(Stored data entries)

/-! ### `writeGpr` -/

@[simp] theorem State.writeGpr_hi (s : State) (i : BitVec 5) (v : Dword) : (s.writeGpr i v).hi = s.hi :=
    by unfold State.writeGpr; split <;> rfl
@[simp] theorem State.writeGpr_lo (s : State) (i : BitVec 5) (v : Dword) : (s.writeGpr i v).lo = s.lo :=
    by unfold State.writeGpr; split <;> rfl
@[simp] theorem State.writeGpr_pc (s : State) (i : BitVec 5) (v : Dword) : (s.writeGpr i v).pc = s.pc :=
    by unfold State.writeGpr; split <;> rfl
@[simp] theorem State.writeGpr_npc (s : State) (i : BitVec 5) (v : Dword) : (s.writeGpr i v).npc = s.npc :=
    by unfold State.writeGpr; split <;> rfl
@[simp] theorem State.writeGpr_inDelaySlot (s : State) (i : BitVec 5) (v : Dword)
    : (s.writeGpr i v).inDelaySlot = s.inDelaySlot := by unfold State.writeGpr; split <;> rfl
@[simp] theorem State.writeGpr_llbit (s : State) (i : BitVec 5) (v : Dword)
    : (s.writeGpr i v).llbit = s.llbit := by unfold State.writeGpr; split <;> rfl
@[simp] theorem State.writeGpr_linked (s : State) (i : BitVec 5) (v : Dword)
    : (s.writeGpr i v).linked = s.linked := by unfold State.writeGpr; split <;> rfl
@[simp] theorem State.writeGpr_cp0 (s : State) (i : BitVec 5) (v : Dword) : (s.writeGpr i v).cp0 = s.cp0 :=
    by unfold State.writeGpr; split <;> rfl
@[simp] theorem State.writeGpr_tlb (s : State) (i : BitVec 5) (v : Dword) : (s.writeGpr i v).tlb = s.tlb :=
    by unfold State.writeGpr; split <;> rfl
@[simp] theorem State.writeGpr_fpr (s : State) (i : BitVec 5) (v : Dword) : (s.writeGpr i v).fpr = s.fpr :=
    by unfold State.writeGpr; split <;> rfl
@[simp] theorem State.writeGpr_fcsr (s : State) (i : BitVec 5) (v : Dword) : (s.writeGpr i v).fcsr = s.fcsr :=
    by unfold State.writeGpr; split <;> rfl
@[simp] theorem State.writeGpr_x86 (s : State) (i : BitVec 5) (v : Dword) : (s.writeGpr i v).x86 = s.x86 :=
    by unfold State.writeGpr; split <;> rfl
@[simp] theorem State.writeGpr_cam (s : State) (i : BitVec 5) (v : Dword) : (s.writeGpr i v).cam = s.cam :=
    by unfold State.writeGpr; split <;> rfl
@[simp] theorem State.writeGpr_mem (s : State) (i : BitVec 5) (v : Dword) : (s.writeGpr i v).mem = s.mem :=
    by unfold State.writeGpr; split <;> rfl
@[simp] theorem State.writeGpr_lines (s : State) (i : BitVec 5) (v : Dword)
    : (s.writeGpr i v).lines = s.lines := by unfold State.writeGpr; split <;> rfl
@[simp] theorem State.writeGpr_coldReset (s : State) (i : BitVec 5) (v : Dword)
    : (s.writeGpr i v).coldReset = s.coldReset := by unfold State.writeGpr; split <;> rfl
@[simp] theorem State.writeGpr_softReset (s : State) (i : BitVec 5) (v : Dword)
    : (s.writeGpr i v).softReset = s.softReset := by unfold State.writeGpr; split <;> rfl
@[simp] theorem State.writeGpr_nmi (s : State) (i : BitVec 5) (v : Dword) : (s.writeGpr i v).nmi = s.nmi :=
    by unfold State.writeGpr; split <;> rfl
@[simp] theorem State.writeGpr_phys (s : State) (i : BitVec 5) (v : Dword) : (s.writeGpr i v).phys = s.phys :=
    by unfold State.writeGpr; split <;> rfl
@[simp] theorem State.writeGpr_accel (s : State) (i : BitVec 5) (v : Dword)
    : (s.writeGpr i v).accel = s.accel := by unfold State.writeGpr; split <;> rfl
@[simp] theorem State.writeGpr_coloured (s : State) (i : BitVec 5) (v : Dword)
    : (s.writeGpr i v).coloured = s.coloured := by unfold State.writeGpr; split <;> rfl
@[simp] theorem State.writeGpr_stale (s : State) (i : BitVec 5) (v : Dword)
    : (s.writeGpr i v).stale = s.stale := by unfold State.writeGpr; split <;> rfl
@[simp] theorem State.writeGpr_afterJump (s : State) (i : BitVec 5) (v : Dword)
    : (s.writeGpr i v).afterJump = s.afterJump := by unfold State.writeGpr; split <;> rfl
@[simp] theorem State.writeGpr_intWait (s : State) (i : BitVec 5) (v : Dword)
    : (s.writeGpr i v).intWait = s.intWait := by unfold State.writeGpr; split <;> rfl
@[simp] theorem State.writeGpr_accelWait (s : State) (i : BitVec 5) (v : Dword)
    : (s.writeGpr i v).accelWait = s.accelWait := by unfold State.writeGpr; split <;> rfl
@[simp] theorem State.writeGpr_countIdle (s : State) (i : BitVec 5) (v : Dword)
    : (s.writeGpr i v).countIdle = s.countIdle := by unfold State.writeGpr; split <;> rfl
@[simp] theorem State.writeGpr_perf0Idle (s : State) (i : BitVec 5) (v : Dword)
    : (s.writeGpr i v).perf0Idle = s.perf0Idle := by unfold State.writeGpr; split <;> rfl
@[simp] theorem State.writeGpr_perf1Idle (s : State) (i : BitVec 5) (v : Dword)
    : (s.writeGpr i v).perf1Idle = s.perf1Idle := by unfold State.writeGpr; split <;> rfl
@[simp] theorem State.writeGpr_freeCounter (s : State) (i : BitVec 5) (v : Dword)
    : (s.writeGpr i v).freeCounter = s.freeCounter := by unfold State.writeGpr; split <;> rfl
@[simp] theorem State.writeGpr_readFpr (s : State) (i : BitVec 5) (v : Dword) (r : BitVec 5) :
    (s.writeGpr i v).readFpr r = s.readFpr r := by unfold State.writeGpr; split <;> rfl
@[simp] theorem State.writeGpr_free (s : State) (i : BitVec 5) (v : Dword) (k : Nat) :
    (s.writeGpr i v).free k = s.free k := by unfold State.writeGpr; split <;> rfl
@[simp] theorem State.writeGpr_isKernel (s : State) (i : BitVec 5) (v : Dword) : (s.writeGpr i v).isKernel = s.isKernel :=
    by unfold State.writeGpr; split <;> rfl
@[simp] theorem State.writeGpr_isUser (s : State) (i : BitVec 5) (v : Dword) : (s.writeGpr i v).isUser = s.isUser :=
    by unfold State.writeGpr; split <;> rfl
@[simp] theorem State.writeGpr_isSupervisor (s : State) (i : BitVec 5) (v : Dword) : (s.writeGpr i v).isSupervisor = s.isSupervisor :=
    by unfold State.writeGpr; split <;> rfl
@[simp] theorem State.writeGpr_are64 (s : State) (i : BitVec 5) (v : Dword) : (s.writeGpr i v).are64 = s.are64 :=
    by unfold State.writeGpr; split <;> rfl
@[simp] theorem State.writeGpr_fr (s : State) (i : BitVec 5) (v : Dword) : (s.writeGpr i v).fr = s.fr :=
    by unfold State.writeGpr; split <;> rfl
@[simp] theorem State.writeGpr_exl (s : State) (i : BitVec 5) (v : Dword) : (s.writeGpr i v).exl = s.exl :=
    by unfold State.writeGpr; split <;> rfl
@[simp] theorem State.writeGpr_erl (s : State) (i : BitVec 5) (v : Dword) : (s.writeGpr i v).erl = s.erl :=
    by unfold State.writeGpr; split <;> rfl
@[simp] theorem State.writeGpr_ksu (s : State) (i : BitVec 5) (v : Dword) : (s.writeGpr i v).ksu = s.ksu :=
    by unfold State.writeGpr; split <;> rfl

Exercise description: Output nothing but the lines from the one with "theorem State.writeGpr_isSupervisor (s" through the last line above, each exactly as it stands.

Written response:
@[simp] theorem State.writeGpr_isSupervisor (s : State) (i : BitVec 5) (v : Dword) : (s.writeGpr i v).isSupervisor = s.isSupervisor :=
    by unfold State.writeGpr; split <;> rfl
@[simp] theorem State.writeGpr_are64 (s : State) (i : BitVec 5) (v : Dword) : (s.writeGpr i v).are64 = s.are64 :=
    by unfold State.writeGpr; split <;> rfl
@[simp] theorem State.writeGpr_fr (s : State) (i : BitVec 5) (v : Dword) : (s.writeGpr i v).fr = s.fr :=
    by unfold State.writeGpr; split <;> rfl
@[simp] theorem State.writeGpr_exl (s : State) (i : BitVec 5) (v : Dword) : (s.writeGpr i v).exl = s.exl :=
    by unfold State.writeGpr; split <;> rfl
@[simp] theorem State.writeGpr_erl (s : State) (i : BitVec 5) (v : Dword) : (s.writeGpr i v).erl = s.erl :=
    by unfold State.writeGpr; split <;> rfl
@[simp] theorem State.writeGpr_ksu (s : State) (i : BitVec 5) (v : Dword) : (s.writeGpr i v).ksu = s.ksu :=
    by unfold State.writeGpr; split <;> rfl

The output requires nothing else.